Assignment:
Return, from the listing that follows, each line containing the word "packet".
"""
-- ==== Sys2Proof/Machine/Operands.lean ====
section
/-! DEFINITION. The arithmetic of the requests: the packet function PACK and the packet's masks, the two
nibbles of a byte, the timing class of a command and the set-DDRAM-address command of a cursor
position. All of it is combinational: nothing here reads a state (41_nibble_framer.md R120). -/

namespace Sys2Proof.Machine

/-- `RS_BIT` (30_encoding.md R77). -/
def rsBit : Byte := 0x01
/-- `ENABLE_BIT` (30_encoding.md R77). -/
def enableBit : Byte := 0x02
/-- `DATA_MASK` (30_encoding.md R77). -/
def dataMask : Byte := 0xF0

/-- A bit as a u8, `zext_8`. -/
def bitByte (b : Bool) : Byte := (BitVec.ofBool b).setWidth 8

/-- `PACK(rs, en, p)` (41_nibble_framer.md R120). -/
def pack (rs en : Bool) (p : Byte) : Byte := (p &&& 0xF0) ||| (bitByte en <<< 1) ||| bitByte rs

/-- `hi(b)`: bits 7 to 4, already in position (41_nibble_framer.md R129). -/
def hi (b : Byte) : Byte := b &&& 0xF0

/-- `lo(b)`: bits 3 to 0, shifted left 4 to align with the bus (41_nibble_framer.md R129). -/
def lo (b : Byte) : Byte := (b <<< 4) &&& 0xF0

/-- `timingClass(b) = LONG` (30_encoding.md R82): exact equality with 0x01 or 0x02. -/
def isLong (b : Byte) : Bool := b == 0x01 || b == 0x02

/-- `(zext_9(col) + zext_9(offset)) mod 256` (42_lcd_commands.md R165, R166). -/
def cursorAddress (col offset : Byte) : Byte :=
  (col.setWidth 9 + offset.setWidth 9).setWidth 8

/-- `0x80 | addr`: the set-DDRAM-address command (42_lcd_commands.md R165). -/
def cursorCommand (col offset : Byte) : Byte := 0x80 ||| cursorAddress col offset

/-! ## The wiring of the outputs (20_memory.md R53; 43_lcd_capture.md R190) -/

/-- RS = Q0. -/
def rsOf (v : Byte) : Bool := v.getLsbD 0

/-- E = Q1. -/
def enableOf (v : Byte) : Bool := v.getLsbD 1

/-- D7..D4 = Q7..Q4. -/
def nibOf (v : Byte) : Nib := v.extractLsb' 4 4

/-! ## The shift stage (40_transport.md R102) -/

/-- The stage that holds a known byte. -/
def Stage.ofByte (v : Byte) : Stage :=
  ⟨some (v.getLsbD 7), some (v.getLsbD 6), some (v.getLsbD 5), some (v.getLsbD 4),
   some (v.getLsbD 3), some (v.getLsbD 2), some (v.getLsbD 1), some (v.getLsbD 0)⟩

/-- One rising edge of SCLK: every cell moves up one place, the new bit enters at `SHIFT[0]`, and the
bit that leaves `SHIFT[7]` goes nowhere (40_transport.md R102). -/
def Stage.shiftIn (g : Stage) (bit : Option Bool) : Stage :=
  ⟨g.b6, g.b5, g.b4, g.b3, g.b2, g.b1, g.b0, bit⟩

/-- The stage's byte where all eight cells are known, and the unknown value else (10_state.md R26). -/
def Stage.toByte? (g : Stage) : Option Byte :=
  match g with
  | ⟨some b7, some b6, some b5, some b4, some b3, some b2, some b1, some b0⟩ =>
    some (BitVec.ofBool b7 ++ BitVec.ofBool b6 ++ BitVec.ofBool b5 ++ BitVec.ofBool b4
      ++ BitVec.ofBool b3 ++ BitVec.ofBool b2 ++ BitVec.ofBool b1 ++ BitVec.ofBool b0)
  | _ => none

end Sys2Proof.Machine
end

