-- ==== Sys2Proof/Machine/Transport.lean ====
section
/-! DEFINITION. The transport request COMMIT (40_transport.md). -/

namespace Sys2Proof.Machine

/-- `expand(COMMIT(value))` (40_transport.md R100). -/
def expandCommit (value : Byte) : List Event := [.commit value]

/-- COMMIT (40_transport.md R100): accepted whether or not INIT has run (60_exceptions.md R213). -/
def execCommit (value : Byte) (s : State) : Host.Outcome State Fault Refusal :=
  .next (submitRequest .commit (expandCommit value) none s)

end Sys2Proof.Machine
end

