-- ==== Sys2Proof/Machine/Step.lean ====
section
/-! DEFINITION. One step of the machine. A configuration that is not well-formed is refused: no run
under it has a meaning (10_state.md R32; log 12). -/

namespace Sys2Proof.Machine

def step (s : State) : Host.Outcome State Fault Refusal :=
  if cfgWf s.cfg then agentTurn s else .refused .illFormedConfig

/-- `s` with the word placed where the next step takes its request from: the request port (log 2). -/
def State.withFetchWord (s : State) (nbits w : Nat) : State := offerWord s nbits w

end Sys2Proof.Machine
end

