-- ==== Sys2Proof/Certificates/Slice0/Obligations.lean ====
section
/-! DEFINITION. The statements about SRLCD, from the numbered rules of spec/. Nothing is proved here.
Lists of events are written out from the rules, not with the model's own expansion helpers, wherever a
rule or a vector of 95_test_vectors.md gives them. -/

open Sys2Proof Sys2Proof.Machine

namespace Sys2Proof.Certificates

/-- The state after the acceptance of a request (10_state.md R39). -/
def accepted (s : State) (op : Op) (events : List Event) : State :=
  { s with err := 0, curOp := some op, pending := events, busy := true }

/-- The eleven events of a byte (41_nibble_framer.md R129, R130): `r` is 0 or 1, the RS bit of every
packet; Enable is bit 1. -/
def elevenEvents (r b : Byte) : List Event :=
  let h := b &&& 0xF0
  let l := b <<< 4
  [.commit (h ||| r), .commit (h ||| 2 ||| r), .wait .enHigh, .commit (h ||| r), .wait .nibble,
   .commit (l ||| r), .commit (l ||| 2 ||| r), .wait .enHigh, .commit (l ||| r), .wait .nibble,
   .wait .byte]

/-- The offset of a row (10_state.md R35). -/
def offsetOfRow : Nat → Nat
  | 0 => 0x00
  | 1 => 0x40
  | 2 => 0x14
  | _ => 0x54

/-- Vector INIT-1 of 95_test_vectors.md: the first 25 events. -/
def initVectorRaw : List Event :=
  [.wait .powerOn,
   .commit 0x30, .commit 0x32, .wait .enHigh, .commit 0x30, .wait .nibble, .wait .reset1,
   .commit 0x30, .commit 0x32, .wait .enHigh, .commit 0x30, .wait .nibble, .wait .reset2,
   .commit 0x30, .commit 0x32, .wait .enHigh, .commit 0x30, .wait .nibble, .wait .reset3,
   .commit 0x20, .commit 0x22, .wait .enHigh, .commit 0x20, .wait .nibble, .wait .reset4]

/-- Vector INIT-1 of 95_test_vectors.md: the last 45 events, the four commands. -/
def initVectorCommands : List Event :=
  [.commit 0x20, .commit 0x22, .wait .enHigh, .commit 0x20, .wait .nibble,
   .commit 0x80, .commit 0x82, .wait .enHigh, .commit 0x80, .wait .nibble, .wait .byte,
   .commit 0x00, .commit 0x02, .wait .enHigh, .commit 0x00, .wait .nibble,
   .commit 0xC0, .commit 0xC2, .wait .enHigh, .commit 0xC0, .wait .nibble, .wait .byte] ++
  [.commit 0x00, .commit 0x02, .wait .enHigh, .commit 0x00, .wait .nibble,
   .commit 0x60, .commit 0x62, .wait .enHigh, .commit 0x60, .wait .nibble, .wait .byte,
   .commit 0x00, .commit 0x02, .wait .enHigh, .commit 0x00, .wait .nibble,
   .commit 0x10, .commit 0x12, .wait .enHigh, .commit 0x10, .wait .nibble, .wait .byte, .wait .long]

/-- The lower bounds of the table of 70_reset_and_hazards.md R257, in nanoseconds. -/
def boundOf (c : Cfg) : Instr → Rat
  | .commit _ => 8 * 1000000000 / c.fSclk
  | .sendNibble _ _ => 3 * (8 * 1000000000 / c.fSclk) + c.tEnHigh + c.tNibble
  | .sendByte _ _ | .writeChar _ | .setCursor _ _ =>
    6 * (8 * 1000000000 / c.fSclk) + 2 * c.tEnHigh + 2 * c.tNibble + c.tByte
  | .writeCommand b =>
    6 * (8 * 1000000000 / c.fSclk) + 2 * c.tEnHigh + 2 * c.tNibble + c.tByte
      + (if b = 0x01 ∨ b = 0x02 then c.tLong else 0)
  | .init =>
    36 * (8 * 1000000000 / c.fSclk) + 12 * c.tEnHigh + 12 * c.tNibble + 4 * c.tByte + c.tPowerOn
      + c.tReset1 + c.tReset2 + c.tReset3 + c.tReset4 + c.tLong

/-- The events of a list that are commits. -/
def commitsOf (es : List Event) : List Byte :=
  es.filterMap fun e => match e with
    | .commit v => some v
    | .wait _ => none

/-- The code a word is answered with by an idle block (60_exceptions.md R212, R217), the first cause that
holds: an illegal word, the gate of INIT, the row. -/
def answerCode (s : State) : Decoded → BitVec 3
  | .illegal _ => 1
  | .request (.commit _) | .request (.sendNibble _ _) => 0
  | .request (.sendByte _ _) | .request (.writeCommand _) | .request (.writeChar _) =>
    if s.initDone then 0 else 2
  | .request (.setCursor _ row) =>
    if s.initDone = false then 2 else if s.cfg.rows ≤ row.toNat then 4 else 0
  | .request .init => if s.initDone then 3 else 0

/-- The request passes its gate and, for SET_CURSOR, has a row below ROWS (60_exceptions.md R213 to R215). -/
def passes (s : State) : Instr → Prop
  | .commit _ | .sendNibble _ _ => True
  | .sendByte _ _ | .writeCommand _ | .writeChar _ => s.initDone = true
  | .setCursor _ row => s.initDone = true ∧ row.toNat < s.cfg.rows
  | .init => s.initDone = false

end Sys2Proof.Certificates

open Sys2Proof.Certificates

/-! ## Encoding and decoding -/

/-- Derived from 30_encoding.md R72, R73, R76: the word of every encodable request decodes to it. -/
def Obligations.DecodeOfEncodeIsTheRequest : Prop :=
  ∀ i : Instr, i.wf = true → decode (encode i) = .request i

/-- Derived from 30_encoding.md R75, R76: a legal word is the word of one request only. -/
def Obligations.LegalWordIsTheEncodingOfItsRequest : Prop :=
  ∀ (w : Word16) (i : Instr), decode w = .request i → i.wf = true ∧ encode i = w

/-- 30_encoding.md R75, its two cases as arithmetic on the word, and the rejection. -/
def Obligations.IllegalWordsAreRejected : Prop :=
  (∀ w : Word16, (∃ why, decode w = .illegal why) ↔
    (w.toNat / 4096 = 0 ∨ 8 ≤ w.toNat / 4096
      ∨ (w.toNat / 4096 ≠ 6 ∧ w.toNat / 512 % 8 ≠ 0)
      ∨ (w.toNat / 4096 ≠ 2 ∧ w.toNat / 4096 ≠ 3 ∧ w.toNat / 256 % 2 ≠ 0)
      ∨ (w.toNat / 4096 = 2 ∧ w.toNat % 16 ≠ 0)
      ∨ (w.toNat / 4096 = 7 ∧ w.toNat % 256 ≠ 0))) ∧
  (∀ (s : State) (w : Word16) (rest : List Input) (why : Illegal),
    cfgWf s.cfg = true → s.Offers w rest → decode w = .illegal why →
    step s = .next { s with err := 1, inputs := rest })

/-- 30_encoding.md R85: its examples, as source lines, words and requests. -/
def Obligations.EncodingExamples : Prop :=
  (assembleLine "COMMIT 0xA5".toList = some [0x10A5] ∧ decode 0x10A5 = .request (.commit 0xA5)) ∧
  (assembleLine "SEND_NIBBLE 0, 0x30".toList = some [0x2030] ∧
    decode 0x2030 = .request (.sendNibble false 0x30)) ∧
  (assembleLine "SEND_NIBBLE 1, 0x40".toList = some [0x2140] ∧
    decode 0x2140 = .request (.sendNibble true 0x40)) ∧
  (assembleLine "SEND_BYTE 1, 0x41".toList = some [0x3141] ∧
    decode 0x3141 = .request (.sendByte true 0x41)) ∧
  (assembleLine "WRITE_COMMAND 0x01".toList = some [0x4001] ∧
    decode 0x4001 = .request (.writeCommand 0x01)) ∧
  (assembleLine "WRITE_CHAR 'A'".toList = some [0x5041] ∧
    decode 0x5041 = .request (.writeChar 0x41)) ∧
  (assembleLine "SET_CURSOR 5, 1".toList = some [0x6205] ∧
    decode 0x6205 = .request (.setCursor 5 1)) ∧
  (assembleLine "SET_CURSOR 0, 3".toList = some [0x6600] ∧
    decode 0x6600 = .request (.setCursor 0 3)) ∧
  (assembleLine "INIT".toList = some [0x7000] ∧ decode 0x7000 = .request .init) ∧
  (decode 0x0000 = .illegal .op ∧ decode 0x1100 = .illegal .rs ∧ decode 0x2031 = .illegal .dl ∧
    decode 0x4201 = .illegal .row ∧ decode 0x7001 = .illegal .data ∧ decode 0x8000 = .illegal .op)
"""
Exercise response:
/-! DEFINITION. The arithmetic of the requests: the packet function PACK and the packet's masks, the two
packet; Enable is bit 1. -/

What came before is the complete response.